Chile was the first country in South America to officially recognize the People’s Republic of China around 45 years ago, and was the first in the continent to sign a free-trade agreement with Beijing.

Although China has become the region’s third-largest trading partner, Chilean officials believe Chinese investment could soon start to wane because of the poor growth figures predicted for both countries in the coming years, which could impede new investment opportunities.

According to a study released on Monday that was conducted by the Economic Commission for Latin America and the Caribbean (CEPAL), Latin America’s biggest challenge in its trade relations with China is the diversification of its exports.

Only five primary products make up 75 percent of all the regional exports headed to the Asian country

While bilateral trade between the region and China multiplied by 22 times between 2000 and 2004, only five primary products make up 75 percent of all the exports headed for the Asian country.

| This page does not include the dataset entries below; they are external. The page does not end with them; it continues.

-- ==== Sys2Proof/Machine/Simple16.lean ====
section
/-! DEFINITION. The Simple16 selector word codec: encoder, decoder, `S16ENC`, `S16DEC` and the sixteen codewords
(41_simple16.md). -/

namespace Sys2Proof.Machine

/-! ### The encoder -/

/-- `attempt(k, vals, pos)`, with `vals` the Values from `pos` on (R151, R152): the leading Values, as many as there
are slots and Values, all fit their slots. -/
def s16Attempt (k : Nat) (vals : List Word) : Bool := (vals.zip (s16Layout k)).all fun (v, w) => v.toNat < 2 ^ w

/-- The first layout, in priority order, whose attempt succeeds (R153). -/
def s16Choose (vals : List Word) : Option Nat := (List.range 16).find? fun k => s16Attempt k vals

/-- What the encoder returns (R155): the codewords, whether it succeeded, and the input position it reached. -/
structure S16Encoded where
  words : List Word
  ok : Bool
  pos : Nat
  deriving DecidableEq, Repr

/-- The encoder loop from the Values `vals` at position `pos` on. The first argument bounds the codewords; each takes
at least one Value, so the number of Values is enough (R168). -/
def s16EncodeFrom : Nat → List Word → Nat → S16Encoded
  | _, [], pos => ⟨[], true, pos⟩
  | 0, _ :: _, pos => ⟨[], false, pos⟩
  | fuel + 1, v :: vs, pos =>
    match s16Choose (v :: vs) with
    | none => ⟨[], false, pos⟩
    | some k =>
      let m := min (s16Slots k) (v :: vs).length
      let rest := s16EncodeFrom fuel ((v :: vs).drop m) (pos + m)
      { rest with words := s16Format k ((v :: vs).take m) :: rest.words }

/-- `s16_encode(vals)` (R155). -/
def s16Encode (vals : List Word) : S16Encoded := s16EncodeFrom vals.length vals 0

/-! ### The decoder -/

/-- The decoder loop (R162) from input word `u` on, with `need` Values still to produce; `slots u` is the list of slot
values of input word `u`, or nothing where its address is not valid. It answers the Values and the number of words
consumed, and stops in the middle of a codeword when enough Values are there (R163). The first argument bounds the
words; each gives at least one Value, so `need` is enough (R168). -/
def s16DecodeFrom (slots : Nat → Option (List Word)) : Nat → Nat → Nat → Option (List Word × Nat)
  | _, 0, u => some ([], u)
  | 0, _ + 1, _ => none
  | fuel + 1, need + 1, u =>
    match slots u with
    | none => none
    | some sl =>
      let vs := sl.take (need + 1)
      (s16DecodeFrom slots fuel (need + 1 - vs.length) (u + 1)).map fun r => (vs ++ r.1, r.2)

/-- `s16_decode(words, cnt)` (R162), over the slot values of the input words. -/
def s16Decode (slots : Nat → Option (List Word)) (cnt : Nat) : Option (List Word × Nat) :=
  s16DecodeFrom slots cnt cnt 0

/-! ### The operations -/

/-- `S16ENC` (R159), with `E_S16_RANGE` (60_exceptions.md R248). -/
def execS16enc (s : State) : Host.Outcome State Fault Refusal :=
  let cnt := s.count.toNat
  let r := s16Encode (s.input cnt)
  let t := s.writeOutReserved r.words (outLen .s16enc s)
  .next <| s.checked (inLen .s16enc s) (outLen .s16enc s)
    (if r.ok then t.complete r.words.length else t.raise .s16Range r.words.length)

/-- The slot values of the input words of `S16DEC`: `s16_split(in[u])` (R161). -/
def State.inSlots (s : State) (u : Nat) : Option (List Word) := (s.readIn u).map s16Split

/-- The slot values of the input words when the word at `in[0]` is the codeword with the slots `sl`. -/
def State.inSlotsWith (s : State) (sl : List Word) (u : Nat) : Option (List Word) :=
  if u = 0 then (if s.valid s.src.toNat then some sl else none) else s.inSlots u

/-- The operation `S16DEC` (R167) over the slot values of its input words: bounds of the output, bounds of each input
word as it is needed, overlap (60_exceptions.md R243). -/
def State.runS16dec (s : State) (slots : Nat → Option (List Word)) : State :=
  let cnt := s.count.toNat
  if !s.outValid cnt then s.raise .bounds 0
  else match s16Decode slots cnt with
    | none => s.raise .bounds 0
    | some (vals, u) =>
      if s.overlaps u cnt then s.raise .overlap 0 else (s.writeOut vals).complete u

/-- `S16DEC` (R167). -/
def execS16dec (s : State) : Host.Outcome State Fault Refusal := .next (s.runS16dec s.inSlots)

/-- A codeword run as the first codeword that `S16DEC` reads (R80, R161, R162; log 9). -/
def State.runCodeword (s : State) (slots : List Word) : State := s.runS16dec (s.inSlotsWith slots)

/-- `S16W.0` (R161). -/
def execS16w0 (slots : List Word) (s : State) : Host.Outcome State Fault Refusal := .next (s.runCodeword slots)
/-- `S16W.1` (R161). -/
def execS16w1 (slots : List Word) (s : State) : Host.Outcome State Fault Refusal := .next (s.runCodeword slots)
/-- `S16W.2` (R161). -/
def execS16w2 (slots : List Word) (s : State) : Host.Outcome State Fault Refusal := .next (s.runCodeword slots)
/-- `S16W.3` (R161). -/
def execS16w3 (slots : List Word) (s : State) : Host.Outcome State Fault Refusal := .next (s.runCodeword slots)
/-- `S16W.4` (R161). -/
def execS16w4 (slots : List Word) (s : State) : Host.Outcome State Fault Refusal := .next (s.runCodeword slots)
/-- `S16W.5` (R161). -/
def execS16w5 (slots : List Word) (s : State) : Host.Outcome State Fault Refusal := .next (s.runCodeword slots)
/-- `S16W.6` (R161). -/
def execS16w6 (slots : List Word) (s : State) : Host.Outcome State Fault Refusal := .next (s.runCodeword slots)
/-- `S16W.7` (R161). -/
def execS16w7 (slots : List Word) (s : State) : Host.Outcome State Fault Refusal := .next (s.runCodeword slots)
/-- `S16W.8` (R161). -/
def execS16w8 (slots : List Word) (s : State) : Host.Outcome State Fault Refusal := .next (s.runCodeword slots)
/-- `S16W.9` (R161). -/
def execS16w9 (slots : List Word) (s : State) : Host.Outcome State Fault Refusal := .next (s.runCodeword slots)
/-- `S16W.10` (R161). -/
def execS16w10 (slots : List Word) (s : State) : Host.Outcome State Fault Refusal := .next (s.runCodeword slots)
/-- `S16W.11` (R161). -/
def execS16w11 (slots : List Word) (s : State) : Host.Outcome State Fault Refusal := .next (s.runCodeword slots)
/-- `S16W.12` (R161). -/
def execS16w12 (slots : List Word) (s : State) : Host.Outcome State Fault Refusal := .next (s.runCodeword slots)
/-- `S16W.13` (R161). -/
def execS16w13 (slots : List Word) (s : State) : Host.Outcome State Fault Refusal := .next (s.runCodeword slots)
/-- `S16W.14` (R161). -/
def execS16w14 (slots : List Word) (s : State) : Host.Outcome State Fault Refusal := .next (s.runCodeword slots)
/-- `S16W.15` (R161). -/
def execS16w15 (slots : List Word) (s : State) : Host.Outcome State Fault Refusal := .next (s.runCodeword slots)

end Sys2Proof.Machine
end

CEPAL Executive Secretary Alicia Bárcena said that Latin America needs to “accomplish advances in productivity, innovation, infrastructure, logistics and human resources training” if it wants to diversify its exports.

“These advances are fundamental for growth with equality, in the context of accelerating technological change,” she said in the report.

Li, who began his Latin tour in Brazil on May 19, signed 35 investment agreements worth $53 billion with Brazilian President Dilma Rousseff.

At least $10 billion will go to building a trans-oceanic rail line that will run from the Atlantic to the Pacific through Brazil and Peru.